____ SOURCE DATA

/-- An instruction's record lists its register operands in order, with 0 for the ones it has not (R100). -/
theorem badIndex_fieldsOf (i : Instr) : (fieldsOf i).badIndex = i.registers.find? fun q => 31 < q := by
  cases i with
  | add | sub | and | or | xor | slt | nop | halt => rfl
  | addi | lw | sw | beq | bne =>
    simp [RawFields.badIndex, fieldsOf, fieldsLoadImm, fieldsStore, fieldsBranch, Instr.registers, List.find?_cons]

/-- An instruction's record is made of enum members (R100). -/
theorem fieldsOf_members (i : Instr) :
    Opcode.ofCode (fieldsOf i).opcode ≠ none ∧ AluOp.ofCode (fieldsOf i).aluOp ≠ none := by
  cases i <;> simp [fieldsOf, fieldsN, fieldsR, fieldsLoadImm, fieldsStore, fieldsBranch]

/-- Settles O31: the check's index error, for a decoder's record and for an instruction's own. -/
theorem illFormedInstructionRaisesOutOfRange : Obligations.IllFormedInstructionRaisesOutOfRange := by
  refine ⟨fun dec f s running noFlush noMemError answer ho ha above => ?_,
    fun i s ill running noFlush noMemError => ?_⟩
  · obtain ⟨r, bad⟩ := exists_badIndex above
    refine ⟨r, bad, lt_of_badIndex bad, ?_⟩
    rw [cycleWith, answer, clockCycle_of_badIndex running noFlush noMemError ho ha bad]
  · obtain ⟨r, bad⟩ : ∃ r, i.registers.find? (fun q => 31 < q) = some r := by
      simpa [Instr.wellFormed, validReg, ← Option.isSome_iff_exists] using ill
    obtain ⟨ho, ha⟩ := fieldsOf_members i
    refine ⟨r, bad, ?_⟩
    rw [exec_eq_clockCycle, clockCycle_of_badIndex running noFlush noMemError ho ha ((badIndex_fieldsOf i).trans bad)]

/-! ### The frame of a cycle -/

/-- Only HALT's record has HALT's opcode. -/
theorem eq_halt_of_fieldsOf {word : Word} {d : Decoded} (h : checkFields word (some (fieldsOf i)) = .ok d)
    (halt : d.opcode = .halt) : i = .halt := by
  have opcode := (checkFields_eq_ok h).1
  rw [halt] at opcode
  cases i with
  | halt => rfl
  | nop | add | sub | and | or | xor | slt | addi | lw | sw | beq | bne =>
    simp [fieldsOf, fieldsN, fieldsR, fieldsLoadImm, fieldsStore, fieldsBranch] at opcode

/-- Settles O47: a frozen or failing cycle changes nothing else, and a clock edge changes what Writeback, Memory and the
Fetch unit say. -/
theorem everyInstructionFrame : Obligations.EveryInstructionFrame := by
  intro i s t banks wf h
  cases (exec_eq_clockCycle i s).symm.trans h
  refine ⟨clockCycle_imem _ s, ?_⟩
  rcases clockCycle_cases (some (fieldsOf i)) s with ⟨-, h⟩ | ⟨e, running, -, h⟩ | ⟨running, noError, h⟩ <;> rw [h]
  · exact ⟨fun _ _ => rfl, fun _ _ => rfl, fun _ => rfl, fun h => absurd rfl h, fun h => absurd rfl h⟩
  · obtain ⟨notHalted, -⟩ := frozen_eq_false_iff.mp running
    exact ⟨fun _ _ => rfl, fun _ _ => rfl, fun halted => by simp [notHalted] at halted, fun _ => rfl,
      fun h => absurd rfl h⟩
  · obtain ⟨notHalted, -⟩ := frozen_eq_false_iff.mp running
    obtain ⟨noMemError, -, -⟩ := cycleError_eq_none.mp noError
    refine ⟨fun r other => ?_, fun k outside => ?_, fun halted => by simp [notHalted] at halted,
      fun h => absurd rfl h, fun change stopped => ?_⟩
    · rw [State.commit_regs, regsNext_committed banks.1, bankGet_regsAfterWb, if_neg]
      rintro ⟨writes, rfl, -⟩
      simp [writes] at other
    · rw [State.commit_dmem, dmemNext_eq, State.dmemAfterMem]
      split
      · next store =>
        have aligned := isWordAddress_of_memError_eq_none noMemError (.inr store)
        exact Memory.readByte_writeWord_outside wf aligned _ (outside.resolve_left fun h => h store)
      · rfl
    · rw [State.commit_fetchStopped, fetchStoppedNext_eq] at change stopped
      have halt : haltDec (some (fieldsOf i)) s = true :=
        (Bool.or_eq_true_iff.mp stopped).resolve_left fun before => change (by simp [before])
      obtain ⟨-, d, hd, opcode⟩ := haltDec_eq_true_iff.mp halt
      exact eq_halt_of_fieldsOf hd opcode

end

end Sys2Proof.Machine
end

section
/-! SUPPORT. The order of the numbers in the latches (R41, R216 (f)), and the invariants at reset. -/

namespace Sys2Proof.Machine

/-- Bubbles aside, `younger` was handed out after `older` (R41). -/
def InstNo.Precedes (younger older : InstNo) : Prop := younger ≠ 0#64 → older ≠ 0#64 → older < younger

@[simp] theorem InstNo.precedes_zero (n : InstNo) : InstNo.Precedes n 0#64 := fun _ h => absurd rfl h
@[simp] theorem InstNo.zero_precedes (n : InstNo) : InstNo.Precedes 0#64 n := fun h => absurd rfl h

section
variable {s : State} {v : Option RawFields}

/-- The order with the bubbles left in: every pair of latches, each with all those behind it. -/
theorem inOrder_iff : s.InOrder ↔ s.nextInstNo ≠ 0 ∧
    [s.nextInstNo, s.ifid.instNo, s.idex.instNo, s.exmem.instNo, s.memwb.instNo].Pairwise InstNo.Precedes := by
  simp only [State.InOrder, List.pairwise_filter, bne_iff_ne]
  rfl

/-- The number after a number is younger than all that number is younger than; if it wraps, it is a bubble's (U11). -/
theorem InstNo.succ_precedes {n older : InstNo} (number : n ≠ 0#64)
    (h : InstNo.Precedes n older) : InstNo.Precedes (n + 1#64) older := by
  intro _ olderNumber
  have less := h number olderNumber
  bv_omega

theorem InstNo.succ_precedes_self (n : InstNo) : InstNo.Precedes (n + 1#64) n := by
  intro noWrap _
  bv_omega

theorem idexNext_instNo_cases (v : Option RawFields) (s : State) :
    (idexNext v s).instNo = 0 ∨ (idexNext v s).instNo = s.ifid.instNo := by
  rcases idexNext_cases v s with h | ⟨d, -, -, -, h⟩ <;> rw [h]
  · exact .inl rfl
  · exact .inr rfl

/-- A clock edge moves each number one latch on, drops the one in Writeback, and may put the next number in front. -/
theorem commit_inOrder (order : s.InOrder) (noWrap : s.nextInstNo + 1#64 ≠ 0#64) (v : Option RawFields) :
    (s.commit v).InOrder := by
  obtain ⟨number, pairs⟩ := inOrder_iff.mp order
  have number : s.nextInstNo ≠ 0#64 := number
  rw [inOrder_iff]
  have moved : (exmemNext s).instNo = s.idex.instNo ∧ (memwbNext s).instNo = s.exmem.instNo := ⟨rfl, rfl⟩
  simp only [List.pairwise_cons, List.forall_mem_cons, List.not_mem_nil, false_implies, implies_true, and_true,
    List.Pairwise.nil] at pairs
  obtain ⟨⟨nextIfid, nextIdex, nextExmem, -⟩, ⟨ifidIdex, ifidExmem, -⟩, ⟨idexExmem, -⟩, -⟩ := pairs
  have idexNo := idexNext_instNo_cases v s
  rcases fetchRow_cases v s with ⟨row, flush⟩ | ⟨row, -, stall⟩ | ⟨row, -⟩ | ⟨row, -⟩
  · simp [instNoNext, ifidNext, row, idexNext_of_flush flush, IfId.bubble, IdEx.bubble, moved, number, nextIdex, nextExmem,
      idexExmem]
  · simp [instNoNext, ifidNext, row, idexNext_of_stall stall, IdEx.bubble, moved, number, nextIfid, nextIdex, nextExmem,
      ifidIdex, ifidExmem, idexExmem]
  · rcases idexNo with h | h <;>
      simp [instNoNext, ifidNext, row, h, IfId.bubble, moved, number, nextIfid, nextIdex, nextExmem, ifidIdex, ifidExmem,
        idexExmem]
  · have younger {older : InstNo} := InstNo.succ_precedes (older := older) number
    rcases idexNo with h | h <;>
      simp [instNoNext, ifidNext, row, h, moved, noWrap, InstNo.succ_precedes_self, younger, nextIfid, nextIdex,
        nextExmem, ifidIdex, ifidExmem, idexExmem]

end

/-- Settles O53: a frozen or failing cycle keeps the numbers, and a clock edge keeps their order. -/
theorem stepKeepsProgramOrder : Obligations.StepKeepsProgramOrder := by
  intro s t order noWrap h
  cases (step_eq_cycleWith_refdec s).symm.trans h
  rcases clockCycle_cases (refdec s.ifid.instruction) s with ⟨-, h⟩ | ⟨e, -, -, h⟩ | ⟨-, -, h⟩ <;> rw [cycleWith, h]
  · exact order
  · exact order
  · exact commit_inOrder order noWrap _

/-- Settles O50: all latches are empty, so the next number is the only one; the loaded images are canonical. -/
theorem invariantsHoldAtReset : Obligations.InvariantsHoldAtReset := by
  refine fun p wf => ⟨resetWith_pipelineInv wf, inOrder_iff.mpr ⟨nofun, ?_⟩, Memory.ofImage_wf _, Memory.ofImage_wf _⟩
  simp [IfId.bubble, IdEx.bubble, ExMem.bubble, MemWb.bubble]

end Sys2Proof.Machine
end
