-- ==== Sys2Proof/Config.lean ====
section
/-! DEFINITION. The configuration record of spec/00_scope.md R7 (the block's control registers,
spec/10_state.md R33), its legality, its defaults, and the free values of the model. -/

namespace Sys2Proof

/-- R7, R33: the parameters of the block. Read-only: no operation writes one. -/
structure Cfg where
  /-- `FRAME_LEN`: length in bytes of every CommandFrame. -/
  frameLen : Nat
  /-- `RESP_MIN_LEN`: least collected byte count for a defined telemetry value. -/
  respMinLen : Nat
  /-- `RESP_LO_OFF`: offset of the low byte of the encoded value. -/
  respLoOff : Nat
  /-- `RESP_HI_OFF`: offset of the high byte. -/
  respHiOff : Nat
  /-- `REPORT_ID`: the byte at frame offset 0 of the block's own commands (OPEN, D5). -/
  reportId : Byte
  /-- `T_WIN_READ`: window duration after a READ_PARAM send (OPEN, D6). -/
  tWinRead : Duration
  /-- `T_WIN_CMD`: window duration after a mode or RGB send (OPEN, D6). -/
  tWinCmd : Duration
  /-- `POLL_INTERVAL`: the inter-cycle sleep. -/
  pollInterval : Duration
  /-- `SANITY_FLOOR`: a temperature below it skips the cycle. -/
  sanityFloor : Rat
  /-- `MIN_TEMP`: activation threshold, low end of the interpolation. -/
  minTemp : Rat
  /-- `PASSIVE_DELTA`: hysteresis width. -/
  passiveDelta : Rat
  /-- `MAX_TEMP`: high end of the interpolation. -/
  maxTemp : Rat
  /-- `MIN_FAN_SPEED_PERCENT`. -/
  minFan : Rat
  /-- `MAX_FAN_SPEED_PERCENT`. -/
  maxFan : Rat
  /-- `PID_TEMP`: parameter id read for temperature. -/
  pidTemp : Byte
  /-- `PID_RPM`: parameter id read for fan RPM. -/
  pidRpm : Byte
  /-- `VID`, given to the transport at OPEN. -/
  vid : U16
  /-- `PID_USB`, given to the transport at OPEN. -/
  pidUsb : U16
  /-- `RX_CAP`: capacity of the response buffer; none is unbounded (D14). -/
  rxCap : Option Nat
  deriving DecidableEq, Repr

/-- The legality constraints of R7. The first is the rule's own reading of
`MIN_TEMP - PASSIVE_DELTA < MIN_TEMP`, namely `PASSIVE_DELTA > 0`. The durations are non-negative
by their type. -/
abbrev Cfg.Legal (c : Cfg) : Prop :=
  0 < c.passiveDelta ∧ c.minTemp < c.maxTemp ∧
  0 ≤ c.minFan ∧ c.minFan ≤ c.maxFan ∧ c.maxFan ≤ 100 ∧
  c.respHiOff < c.respMinLen ∧ c.respLoOff < c.respMinLen ∧ 1 ≤ c.frameLen

/-- R7: the source's values, over the three OPEN parameters. -/
def Cfg.withDefaults (reportId : Byte) (tWinRead tWinCmd : Duration) : Cfg where
  frameLen := 65
  respMinLen := 5
  respLoOff := 3
  respHiOff := 4
  reportId := reportId
  tWinRead := tWinRead
  tWinCmd := tWinCmd
  pollInterval := ⟨15, by decide⟩
  sanityFloor := 20
  minTemp := 37
  passiveDelta := 3
  maxTemp := 59
  minFan := 20
  maxFan := 50
  pidTemp := 0x3A#8
  pidRpm := 0x3B#8
  vid := 0x264A#16
  pidUsb := 0x2329#16
  rxCap := none

namespace Config

/-- Free value: `REPORT_ID`, OPEN in the spec (D5, I1). Log 2. -/
opaque reportId : Byte

/-- Free value: `T_WIN_READ`, OPEN in the spec (D6, I2). Log 2. -/
opaque tWinRead : Duration

/-- Free value: `T_WIN_CMD`, OPEN in the spec (D6, I2). Log 2. -/
opaque tWinCmd : Duration

/-- Free value: whether the transport's enumeration finds the device of this vendor and product id
(R97, I6), as its n-th answer, where the state's data gives none. Log 8. -/
opaque freeFound (vid pidUsb : U16) (n : Nat) : Bool

/-- Free value: whether the transport has an output channel (R99, I7), as its n-th answer, where
the state's data gives none. Log 8. -/
opaque freeChannel (n : Nat) : Bool

/-- The record the block of `State.reset` is instantiated with: the defaults of R7 over the
three free OPEN parameters (R33). -/
def record : Cfg := Cfg.withDefaults reportId tWinRead tWinCmd

end Config

end Sys2Proof
end

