-- ==== Sys2Proof/Laws/State.lean ====
section
/-! SUPPORT. One lemma per field of State per named operation, so that no proof unfolds a record
update. -/

namespace Sys2Proof.Machine

/-! ### emit: `emit` appends to the history (R31) -/

@[simp] theorem State.emit_cfg (s : State) (ev : Event) : (s.emit ev).cfg = s.cfg := rfl
@[simp] theorem State.emit_phase (s : State) (ev : Event) : (s.emit ev).phase = s.phase := rfl
@[simp] theorem State.emit_fanActive (s : State) (ev : Event) :
    (s.emit ev).fanActive = s.fanActive := rfl
@[simp] theorem State.emit_tCur (s : State) (ev : Event) : (s.emit ev).tCur = s.tCur := rfl
@[simp] theorem State.emit_rCur (s : State) (ev : Event) : (s.emit ev).rCur = s.rCur := rfl
@[simp] theorem State.emit_owner (s : State) (ev : Event) : (s.emit ev).owner = s.owner := rfl
@[simp] theorem State.emit_rxOpen (s : State) (ev : Event) : (s.emit ev).rxOpen = s.rxOpen := rfl
@[simp] theorem State.emit_rxKind (s : State) (ev : Event) : (s.emit ev).rxKind = s.rxKind := rfl
@[simp] theorem State.emit_rxBuf (s : State) (ev : Event) : (s.emit ev).rxBuf = s.rxBuf := rfl
@[simp] theorem State.emit_fr (s : State) (ev : Event) : (s.emit ev).fr = s.fr := rfl
@[simp] theorem State.emit_tmr (s : State) (ev : Event) : (s.emit ev).tmr = s.tmr := rfl
@[simp] theorem State.emit_hPend (s : State) (ev : Event) : (s.emit ev).hPend = s.hPend := rfl
@[simp] theorem State.emit_fault (s : State) (ev : Event) : (s.emit ev).fault = s.fault := rfl
@[simp] theorem State.emit_refused (s : State) (ev : Event) : (s.emit ev).refused = s.refused := rfl
@[simp] theorem State.emit_hist (s : State) (ev : Event) : (s.emit ev).hist = s.hist ++ [ev] := rfl
@[simp] theorem State.emit_env (s : State) (ev : Event) : (s.emit ev).env = s.env := rfl

/-! ### done: a completion is one DONE event (R77) -/

@[simp] theorem State.done_cfg (s : State) (op : Opcode) (code : Status) (r : Result) :
    (s.done op code r).cfg = s.cfg := rfl
@[simp] theorem State.done_phase (s : State) (op : Opcode) (code : Status) (r : Result) :
    (s.done op code r).phase = s.phase := rfl
@[simp] theorem State.done_fanActive (s : State) (op : Opcode) (code : Status) (r : Result) :
    (s.done op code r).fanActive = s.fanActive := rfl
@[simp] theorem State.done_tCur (s : State) (op : Opcode) (code : Status) (r : Result) :
    (s.done op code r).tCur = s.tCur := rfl
@[simp] theorem State.done_rCur (s : State) (op : Opcode) (code : Status) (r : Result) :
    (s.done op code r).rCur = s.rCur := rfl
@[simp] theorem State.done_owner (s : State) (op : Opcode) (code : Status) (r : Result) :
    (s.done op code r).owner = s.owner := rfl
@[simp] theorem State.done_rxOpen (s : State) (op : Opcode) (code : Status) (r : Result) :
    (s.done op code r).rxOpen = s.rxOpen := rfl
@[simp] theorem State.done_rxKind (s : State) (op : Opcode) (code : Status) (r : Result) :
    (s.done op code r).rxKind = s.rxKind := rfl
@[simp] theorem State.done_rxBuf (s : State) (op : Opcode) (code : Status) (r : Result) :
    (s.done op code r).rxBuf = s.rxBuf := rfl
@[simp] theorem State.done_fr (s : State) (op : Opcode) (code : Status) (r : Result) :
    (s.done op code r).fr = s.fr := rfl
@[simp] theorem State.done_tmr (s : State) (op : Opcode) (code : Status) (r : Result) :
    (s.done op code r).tmr = s.tmr := rfl
@[simp] theorem State.done_hPend (s : State) (op : Opcode) (code : Status) (r : Result) :
    (s.done op code r).hPend = s.hPend := rfl
@[simp] theorem State.done_fault (s : State) (op : Opcode) (code : Status) (r : Result) :
    (s.done op code r).fault = s.fault := rfl
@[simp] theorem State.done_refused (s : State) (op : Opcode) (code : Status) (r : Result) :
    (s.done op code r).refused = s.refused := rfl
@[simp] theorem State.done_hist (s : State) (op : Opcode) (code : Status) (r : Result) :
    (s.done op code r).hist = s.hist ++ [.done op code r] := rfl
@[simp] theorem State.done_env (s : State) (op : Opcode) (code : Status) (r : Result) :
    (s.done op code r).env = s.env := rfl

/-! ### writeFrame: BUILDFRAME's writes (R95) -/

@[simp] theorem State.writeFrame_cfg (s : State) (f : List Byte) :
    (s.writeFrame f).cfg = s.cfg := rfl
@[simp] theorem State.writeFrame_phase (s : State) (f : List Byte) :
    (s.writeFrame f).phase = s.phase := rfl
@[simp] theorem State.writeFrame_fanActive (s : State) (f : List Byte) :
    (s.writeFrame f).fanActive = s.fanActive := rfl
@[simp] theorem State.writeFrame_tCur (s : State) (f : List Byte) :
    (s.writeFrame f).tCur = s.tCur := rfl
@[simp] theorem State.writeFrame_rCur (s : State) (f : List Byte) :
    (s.writeFrame f).rCur = s.rCur := rfl
@[simp] theorem State.writeFrame_owner (s : State) (f : List Byte) :
    (s.writeFrame f).owner = s.owner := rfl
@[simp] theorem State.writeFrame_rxOpen (s : State) (f : List Byte) :
    (s.writeFrame f).rxOpen = s.rxOpen := rfl
@[simp] theorem State.writeFrame_rxKind (s : State) (f : List Byte) :
    (s.writeFrame f).rxKind = s.rxKind := rfl
@[simp] theorem State.writeFrame_rxBuf (s : State) (f : List Byte) :
    (s.writeFrame f).rxBuf = s.rxBuf := rfl
@[simp] theorem State.writeFrame_fr (s : State) (f : List Byte) :
    (s.writeFrame f).fr = s.fr.writeList 0 f := rfl
@[simp] theorem State.writeFrame_tmr (s : State) (f : List Byte) :
    (s.writeFrame f).tmr = s.tmr := rfl
@[simp] theorem State.writeFrame_hPend (s : State) (f : List Byte) :
    (s.writeFrame f).hPend = s.hPend := rfl
@[simp] theorem State.writeFrame_fault (s : State) (f : List Byte) :
    (s.writeFrame f).fault = s.fault := rfl
@[simp] theorem State.writeFrame_refused (s : State) (f : List Byte) :
    (s.writeFrame f).refused = s.refused := rfl
@[simp] theorem State.writeFrame_hist (s : State) (f : List Byte) :
    (s.writeFrame f).hist = s.hist := rfl
@[simp] theorem State.writeFrame_env (s : State) (f : List Byte) :
    (s.writeFrame f).env = s.env := rfl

________

In the listing above, find the line with "Memory and the" and the line with "obtain ⟨noMemError, -, -⟩", then reproduce both and every line between them exactly.

#### [EXERCISE SOLUTION]
/-- Settles O47: a frozen or failing cycle changes nothing else, and a clock edge changes what Writeback, Memory and the
Fetch unit say. -/
theorem everyInstructionFrame : Obligations.EveryInstructionFrame := by
  intro i s t banks wf h
  cases (exec_eq_clockCycle i s).symm.trans h
  refine ⟨clockCycle_imem _ s, ?_⟩
  rcases clockCycle_cases (some (fieldsOf i)) s with ⟨-, h⟩ | ⟨e, running, -, h⟩ | ⟨running, noError, h⟩ <;> rw [h]
  · exact ⟨fun _ _ => rfl, fun _ _ => rfl, fun _ => rfl, fun h => absurd rfl h, fun h => absurd rfl h⟩
  · obtain ⟨notHalted, -⟩ := frozen_eq_false_iff.mp running
    exact ⟨fun _ _ => rfl, fun _ _ => rfl, fun halted => by simp [notHalted] at halted, fun _ => rfl,
      fun h => absurd rfl h⟩
  · obtain ⟨notHalted, -⟩ := frozen_eq_false_iff.mp running
    obtain ⟨noMemError, -, -⟩ := cycleError_eq_none.mp noError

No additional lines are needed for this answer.